▸ YOUR INSTRUCTIONS:
From the line with "theorem exec_reset (s" to the line with "by_cases hr : i = .reset", retype every line exactly, including those two, and leave out the rest of the data below.

▸ Saved entries:
-- ==== Sys2Proof/Laws/Ops.lean ====
section
/-! SUPPORT. What one command and one step can do, said once: later proofs cite these and unfold neither exec nor
step. -/

namespace Sys2Proof.Machine

/-! ### The check before a command -/

@[simp] theorem whenInitialised_of_true {s t : State} (h : s.initialised = true) :
    whenInitialised s t = .next t := by
  rw [whenInitialised, if_pos h]

@[simp] theorem whenInitialised_of_false {s t : State} (h : s.initialised = false) :
    whenInitialised s t = .refused .uninitialised := by
  rw [whenInitialised, if_neg (by simp [h])]

/-- If a checked command answers a next state, the block is initialised and the state is the command's. -/
theorem whenInitialised_next {s t u : State} (h : whenInitialised s t = .next u) :
    s.initialised = true ∧ u = t := by
  unfold whenInitialised at h
  split at h
  · rename_i hi
    exact ⟨hi, by cases h; rfl⟩
  · cases h

/-! ### The effect of a command -/

/-- What a command leaves when it is performed, each as its rule says. -/
def effect (i : Instr) (s : State) : State :=
  match i with
  | .nop => s.respond 0#64
  | .readSegR size => s.respond (segRValue size s)
  | .readSegL size => s.respond (segLValue size s)
  | .readRgb size off => s.respond (regionRead s.rgb off.toNat size.bytes)
  | .readMono size off => s.respond (regionRead s.mono off.toNat size.bytes)
  | .readUnmapped _ _ => s.respond 0#64
  | .writeSegR size v => ((s.storeSegR size v).markDisplay).respond 0#64
  | .writeSegL size v => ((s.storeSegL size v).markDisplay).respond 0#64
  | .writeRgb size off v => ((s.setRgb (regionWrite s.rgb off.toNat v size.bytes)).markDisplay).respond 0#64
  | .writeMono size off v => ((s.setMono (regionWrite s.mono off.toNat v size.bytes)).markDisplay).respond 0#64
  | .writeUnmapped _ _ _ => s.markDisplay.respond 0#64
  | .reset => ((((s.setSegs 0#8 0#8).clearBuffers).markAll).boot).respond 0#64
  | .invalidate => s.markAll.respond 0#64
  | .frameDone => s.clearFlags.respond 0#64
  | .save => s.respond s.savedImage
  | .restore image => s.restored image

/-- An accepted restore image; every other command has none to check (R155). -/
def imageAccepted (i : Instr) : Bool :=
  match i with
  | .nop => true
  | .readSegR _ => true
  | .readSegL _ => true
  | .readRgb _ _ => true
  | .readMono _ _ => true
  | .readUnmapped _ _ => true
  | .writeSegR _ _ => true
  | .writeSegL _ _ => true
  | .writeRgb _ _ _ => true
  | .writeMono _ _ _ => true
  | .writeUnmapped _ _ _ => true
  | .reset => true
  | .invalidate => true
  | .frameDone => true
  | .save => true
  | .restore image => imageInRange image

/-- An initialised block performs every command whose image it accepts. -/
theorem exec_of_initialised {i : Instr} {s : State} (h : s.initialised = true) (ha : imageAccepted i = true) :
    exec i s = .next (effect i s) := by
  cases i with
  | reset => rfl
  | restore image =>
    change imageInRange image = true at ha
    simp [exec, execRestore, ha, whenInitialised_of_true h, effect]
  | nop | readSegR | readSegL | readRgb | readMono | readUnmapped | writeSegR | writeSegL | writeRgb
    | writeMono | writeUnmapped | invalidate | frameDone | save => exact whenInitialised_of_true h

/-- RESET is performed in every state (R151). -/
theorem exec_reset (s : State) : exec .reset s = .next (effect .reset s) := rfl

/-- Everything exec can answer. -/
theorem exec_cases (i : Instr) (s : State) :
    (exec i s = .next (effect i s) ∧ (i = .reset ∨ s.initialised = true) ∧ imageAccepted i = true)
      ∨ (exec i s = .refused .uninitialised ∧ i ≠ .reset ∧ s.initialised = false)
      ∨ (exec i s = .refused .restoreRange ∧ s.initialised = true ∧ imageAccepted i = false
          ∧ ∃ image, i = .restore image ∧ imageInRange image = false) := by
  by_cases hr : i = .reset
  · subst hr; exact .inl ⟨rfl, .inl rfl, rfl⟩
  by_cases hs : s.initialised = true
  · by_cases ha : imageAccepted i = true
    · exact .inl ⟨exec_of_initialised hs ha, .inr hs, ha⟩
    · refine .inr (.inr ?_)
      cases i with
      | restore image =>
        have hi : imageInRange image = false := by simpa [imageAccepted] using ha
        exact ⟨by simp [exec, execRestore, hi, hs], hs, hi, image, rfl, hi⟩
      | _ => exact absurd rfl ha
  · refine .inr (.inl ⟨?_, hr, by simpa using hs⟩)
    have hs' : s.initialised = false := by simpa using hs
    cases i with
    | reset => exact absurd rfl hr
    | restore image =>
      by_cases hi : imageInRange image = true
      · simp [exec, execRestore, hi, whenInitialised_of_false hs']
      · simp [exec, execRestore, hi, hs']
    | nop | readSegR | readSegL | readRgb | readMono | readUnmapped | writeSegR | writeSegL | writeRgb
      | writeMono | writeUnmapped | invalidate | frameDone | save => exact whenInitialised_of_false hs'

/-- If a command answers a next state, it is the command's effect, on an initialised block or by RESET. -/
theorem exec_next {i : Instr} {s t : State} (h : exec i s = .next t) :
    t = effect i s ∧ (i = .reset ∨ s.initialised = true) ∧ imageAccepted i = true := by
  rcases exec_cases i s with ⟨he, hi, ha⟩ | ⟨he, _⟩ | ⟨he, _⟩
  · rw [he] at h; cases h; exact ⟨rfl, hi, ha⟩
  · rw [he] at h; cases h
  · rw [he] at h; cases h

/-! ### A stream of commands (R64) -/

@[simp] theorem execAll_nil (s : State) : execAll [] s = .next s := rfl

theorem execAll_cons_of_next {i : Instr} {s t : State} (rest : List Instr) (h : exec i s = .next t) :
    execAll (i :: rest) s = execAll rest t := by
  simp [execAll, h]

/-! ### One step -/

theorem step_of_mark {s : State} {r : Refusal} (h : s.refusedMark = some r) : step s = .refused r := by
  simp [step, h]

theorem step_of_event {s : State} {e : PortEvent} {rest : List PortEvent} (hm : s.refusedMark = none)
    (hp : s.pending = e :: rest) : step s = accept e (s.takeEvent rest) := by
  simp [step, hm, hp]

theorem step_of_idle {s : State} (hm : s.refusedMark = none) (hp : s.pending = []) :
    step s = exec .nop s := by
  simp [step, hm, hp, idle]

/-- If a step answers a next state, some command was performed: the one presented, or NOP with nothing
presented. -/
theorem step_next {s t : State} (h : step s = .next t) :
    s.refusedMark = none ∧ ∃ i u, exec i u = .next t ∧
      ((s.pending = [] ∧ i = .nop ∧ u = s)
        ∨ ∃ c rest, s.pending = .command c :: rest ∧ decode c = .ok i ∧ u = s.takeEvent rest) := by
  cases hm : s.refusedMark with
  | some r => rw [step_of_mark hm] at h; cases h
  | none =>
    refine ⟨rfl, ?_⟩
    cases hp : s.pending with
    | nil => exact ⟨.nop, s, by rwa [step_of_idle hm hp] at h, .inl ⟨rfl, rfl, rfl⟩⟩
    | cons e rest =>
      rw [step_of_event hm hp] at h
      cases e with
      | fetch a => cases h
      | commands a b more => cases h
      | command c =>
        cases hd : decode c with
        | error err => simp [accept, hd] at h
        | ok i =>
          simp only [accept, hd] at h
          exact ⟨i, s.takeEvent rest, h, .inr ⟨c, rest, rfl, hd, rfl⟩⟩

@[simp] theorem settle_next (s t : State) : s.settle (.next t) = t := rfl

@[simp] theorem settle_refused (s : State) (r : Refusal) : s.settle (.refused r) = s.afterRefusal r := rfl

end Sys2Proof.Machine
end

▸ WRITTEN ANSWER:
theorem exec_reset (s : State) : exec .reset s = .next (effect .reset s) := rfl

/-- Everything exec can answer. -/
theorem exec_cases (i : Instr) (s : State) :
    (exec i s = .next (effect i s) ∧ (i = .reset ∨ s.initialised = true) ∧ imageAccepted i = true)
      ∨ (exec i s = .refused .uninitialised ∧ i ≠ .reset ∧ s.initialised = false)
      ∨ (exec i s = .refused .restoreRange ∧ s.initialised = true ∧ imageAccepted i = false
          ∧ ∃ image, i = .restore image ∧ imageInRange image = false) := by
  by_cases hr : i = .reset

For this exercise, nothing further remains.